Schweizer Klüngel-Vorwurf Fifa vergab günstige WM-Tickets an Richter
17.10.2015, 14:21 Uhr
Haben Zürcher Richter und Staatsanwälte ihre Stellung ausgenützt, um auf die fast unerreichbaren Plätze zu gelangen? Im Bild die deutschen Spielerfrauen beim WM-Spiel 2006 gegen Argentinien.
(Foto: picture-alliance/ dpa)
Von Italia 90 bis zum Sommermärchen 2006 in Deutschland: Bei den WM-Finalspielen saßen immer ranghohen Richter und Staatsanwälte aus Zürich auf der Tribüne. Sie bekamen Eintrittskarten von der Fifa-Spitze - zu einem sehr günstigen Preis.
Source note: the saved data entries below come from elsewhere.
-- ==== Sys2Proof/Laws/State.lean ====
section
/-! SUPPORT. What each named update of the state leaves in each field, one lemma per field per update; and reading one
entry of a pair or triple after writing one. -/

namespace Sys2Proof.Machine

variable (s : State)

/-! ## setRx -/

@[simp] theorem setRx_now (r : Receiver) (v : Rx) : (s.setRx r v).now = s.now := rfl
@[simp] theorem setRx_choices (r : Receiver) (v : Rx) : (s.setRx r v).choices = s.choices := rfl
@[simp] theorem setRx_inReset (r : Receiver) (v : Rx) : (s.setRx r v).inReset = s.inReset := rfl
@[simp] theorem setRx_rx (r : Receiver) (v : Rx) : (s.setRx r v).rx = s.rx.set r v := rfl
@[simp] theorem setRx_tx (r : Receiver) (v : Rx) : (s.setRx r v).tx = s.tx := rfl
@[simp] theorem setRx_ports (r : Receiver) (v : Rx) : (s.setRx r v).ports = s.ports := rfl
@[simp] theorem setRx_targets (r : Receiver) (v : Rx) : (s.setRx r v).targets = s.targets := rfl
@[simp] theorem setRx_parks (r : Receiver) (v : Rx) : (s.setRx r v).parks = s.parks := rfl
@[simp] theorem setRx_fades (r : Receiver) (v : Rx) : (s.setRx r v).fades = s.fades := rfl
@[simp] theorem setRx_tickAt (r : Receiver) (v : Rx) : (s.setRx r v).tickAt = s.tickAt := rfl
@[simp] theorem setRx_scenes (r : Receiver) (v : Rx) : (s.setRx r v).scenes = s.scenes := rfl
@[simp] theorem setRx_refreshAt (r : Receiver) (v : Rx) : (s.setRx r v).refreshAt = s.refreshAt := rfl
@[simp] theorem setRx_output (r : Receiver) (v : Rx) : (s.setRx r v).output = s.output := rfl
@[simp] theorem setRx_nextSequence (r : Receiver) (v : Rx) : (s.setRx r v).nextSequence = s.nextSequence := rfl
@[simp] theorem setRx_missed (r : Receiver) (v : Rx) : (s.setRx r v).missed = s.missed := rfl
@[simp] theorem setRx_forward (r : Receiver) (v : Rx) : (s.setRx r v).forward = s.forward := rfl
@[simp] theorem setRx_relay (r : Receiver) (v : Rx) : (s.setRx r v).relay = s.relay := rfl
@[simp] theorem setRx_node (r : Receiver) (v : Rx) : (s.setRx r v).node = s.node := rfl
@[simp] theorem setRx_queue (r : Receiver) (v : Rx) : (s.setRx r v).queue = s.queue := rfl
@[simp] theorem setRx_replay (r : Receiver) (v : Rx) : (s.setRx r v).replay = s.replay := rfl
@[simp] theorem setRx_preference (r : Receiver) (v : Rx) : (s.setRx r v).preference = s.preference := rfl
@[simp] theorem setRx_banks (r : Receiver) (v : Rx) : (s.setRx r v).banks = s.banks := rfl
@[simp] theorem setRx_active (r : Receiver) (v : Rx) : (s.setRx r v).active = s.active := rfl
@[simp] theorem setRx_checksum (r : Receiver) (v : Rx) : (s.setRx r v).checksum = s.checksum := rfl
@[simp] theorem setRx_session (r : Receiver) (v : Rx) : (s.setRx r v).session = s.session := rfl
@[simp] theorem setRx_pointer (r : Receiver) (v : Rx) : (s.setRx r v).pointer = s.pointer := rfl
@[simp] theorem setRx_outcome (r : Receiver) (v : Rx) : (s.setRx r v).outcome = s.outcome := rfl
@[simp] theorem setRx_latched (r : Receiver) (v : Rx) : (s.setRx r v).latched = s.latched := rfl
@[simp] theorem setRx_pendingNotices (r : Receiver) (v : Rx) : (s.setRx r v).pendingNotices = s.pendingNotices := rfl
@[simp] theorem setRx_pause (r : Receiver) (v : Rx) : (s.setRx r v).pause = s.pause := rfl
@[simp] theorem setRx_alert (r : Receiver) (v : Rx) : (s.setRx r v).alert = s.alert := rfl
@[simp] theorem setRx_pending (r : Receiver) (v : Rx) : (s.setRx r v).pending = s.pending := rfl
@[simp] theorem setRx_config (r : Receiver) (v : Rx) : (s.setRx r v).config = s.config := rfl
@[simp] theorem setRx_activeBank (r : Receiver) (v : Rx) : (s.setRx r v).activeBank = s.activeBank := rfl
@[simp] theorem setRx_shadowBank (r : Receiver) (v : Rx) : (s.setRx r v).shadowBank = s.shadowBank := rfl
@[simp] theorem setRx_summaryByte (r : Receiver) (v : Rx) : (s.setRx r v).summaryByte = s.summaryByte := rfl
Einmal im Leben ein WM-Finale live erleben. Davon träumen Millionen Fußballfans. In Erfüllung geht der Traum für die allerwenigsten. Eine Gruppe von Zürcher Juristen hingegen hatte gleich mehrfach das Vergnügen. Der Fußball-Weltverband Fifa soll einem Bericht zufolge Richtern und Staatsanwälten auf entsprechende Anfragen Karten zur Verfügung gestellt haben.
Von Italia 90 bis zum WM-Sommermärchen 2006 in Deutschland sollen diese laut der Schweizer Zeitung "Tagesanzeiger" in wechselnder Formation auf der Tribüne gesessen haben. Demnach haben die Justiz-Angehörigen die Karten schriftlich beim Weltverband angefordert. Die Bestellungen sollen zum Teil sogar über den derzeit suspendierten Präsidenten Joseph Blatter gelaufen sein.
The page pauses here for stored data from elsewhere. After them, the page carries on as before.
-- ==== Sys2Proof/Laws/Frames.lean ====
section
/-! SUPPORT. What no frame changes, however it completes: fades, clocks, the program in force, the output sequence, the
node address, the PAUSE state and the commands that wait; and what each command's meaning is while RESET is released. -/

namespace Sys2Proof.Machine

/-- The states agree on what no completing frame changes. -/
def Steady (s t : State) : Prop :=
  (t.now, t.inReset, t.fades, t.tickAt, t.refreshAt, t.nextSequence, t.node, t.active, t.activeBank, t.checksum,
    t.outcome, t.pause, t.pending) =
    (s.now, s.inReset, s.fades, s.tickAt, s.refreshAt, s.nextSequence, s.node, s.active, s.activeBank, s.checksum,
      s.outcome, s.pause, s.pending)

theorem Steady.refl (s : State) : Steady s s := rfl

theorem Steady.trans {s t u : State} (h : Steady s t) (k : Steady t u) : Steady s u := Eq.trans k h

section

variable {s t : State} (h : Steady s t)

include h

theorem Steady.now : t.now = s.now := by simp only [Steady, Prod.mk.injEq] at h; simp only [h]
theorem Steady.inReset : t.inReset = s.inReset := by simp only [Steady, Prod.mk.injEq] at h; simp only [h]
theorem Steady.fades : t.fades = s.fades := by simp only [Steady, Prod.mk.injEq] at h; simp only [h]
theorem Steady.tickAt : t.tickAt = s.tickAt := by simp only [Steady, Prod.mk.injEq] at h; simp only [h]
theorem Steady.refreshAt : t.refreshAt = s.refreshAt := by simp only [Steady, Prod.mk.injEq] at h; simp only [h]
theorem Steady.nextSequence : t.nextSequence = s.nextSequence := by simp only [Steady, Prod.mk.injEq] at h; simp only [h]
theorem Steady.node : t.node = s.node := by simp only [Steady, Prod.mk.injEq] at h; simp only [h]
theorem Steady.active : t.active = s.active := by simp only [Steady, Prod.mk.injEq] at h; simp only [h]
theorem Steady.activeBank : t.activeBank = s.activeBank := by simp only [Steady, Prod.mk.injEq] at h; simp only [h]
theorem Steady.checksum : t.checksum = s.checksum := by simp only [Steady, Prod.mk.injEq] at h; simp only [h]
theorem Steady.outcome : t.outcome = s.outcome := by simp only [Steady, Prod.mk.injEq] at h; simp only [h]
theorem Steady.pause : t.pause = s.pause := by simp only [Steady, Prod.mk.injEq] at h; simp only [h]
theorem Steady.pending : t.pending = s.pending := by simp only [Steady, Prod.mk.injEq] at h; simp only [h]

end

theorem Steady.config {s t : State} (h : Steady s t) : t.config = s.config := congrArg Bank.config h.activeBank

theorem Linked.steady {s t : State} (h : Linked s t) : Steady s t := by rw [h]; rfl

theorem Noticed.steady {s t : State} (h : Noticed s t) : Steady s t := h.linked.steady

/-! ## Blocks -/

theorem settle_steady (r : Receiver) (s : State) : Steady s (settle r s) := (settle_linked r s).steady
Zwar hätten die Staatsanwälte und Richter, so berichtet der Tagesanzeiger unter Berufung auf einen Fifa-Insider, die Tickets selbst bezahlt – allerdings zu Preisen, die deutlich unter dem Marktdurchschnitt gelegen hätten.
Verstoß gegen Berufsethik
Um die Tickets für die Gruppe zu erhalten, habe er eine "normale nette Bewerbung" an die Fifa geschrieben, sagte etwa der langjährige Präsident des Zürcher Arbeitsgerichts, Hans-Peter Egli, der Schweizer Zeitung "Tagesanzeiger". "Mal waren es bessere, zum Beispiel Haupttribüne, mal waren es schlechtere, in der Kurve", erklärte der pensionierte Egli. Ob er in seiner Funktion beruflich mit der Fifa zu tun gehabt habe, wollte Egli nicht sagen.
Eine mögliche Vorteilsannahme sieht Egli nicht, da die Karten bezahlt worden seien. Der frühere Fifa-Antikorruptionsberater Marc Pieth sprach dagegen von einem möglichen "Verstoß gegen die Berufsethik". Der langjährige Oberstaatsanwalt Andreas Brunner, der drei WM-Endspiele als Zuschauer verfolgte, räumte ein: "Hätte ich bei der Spitze der Fifa unter Angabe meines Namens und meiner Funktion ein Ticket bestellt oder bestellen lassen, hätte selbstredend ein Interessenkonflikt bestanden."
Die Schweizer Justiz steht seit Jahren in der Kritik, zu lasch gegen Straftaten innerhalb der Fifa vorzugehen. 2002 hatte die Bezirksanwaltschaft Zürich ein Verfahren gegen Blatter wegen des Vorwurfs der Veruntreuung eingestellt.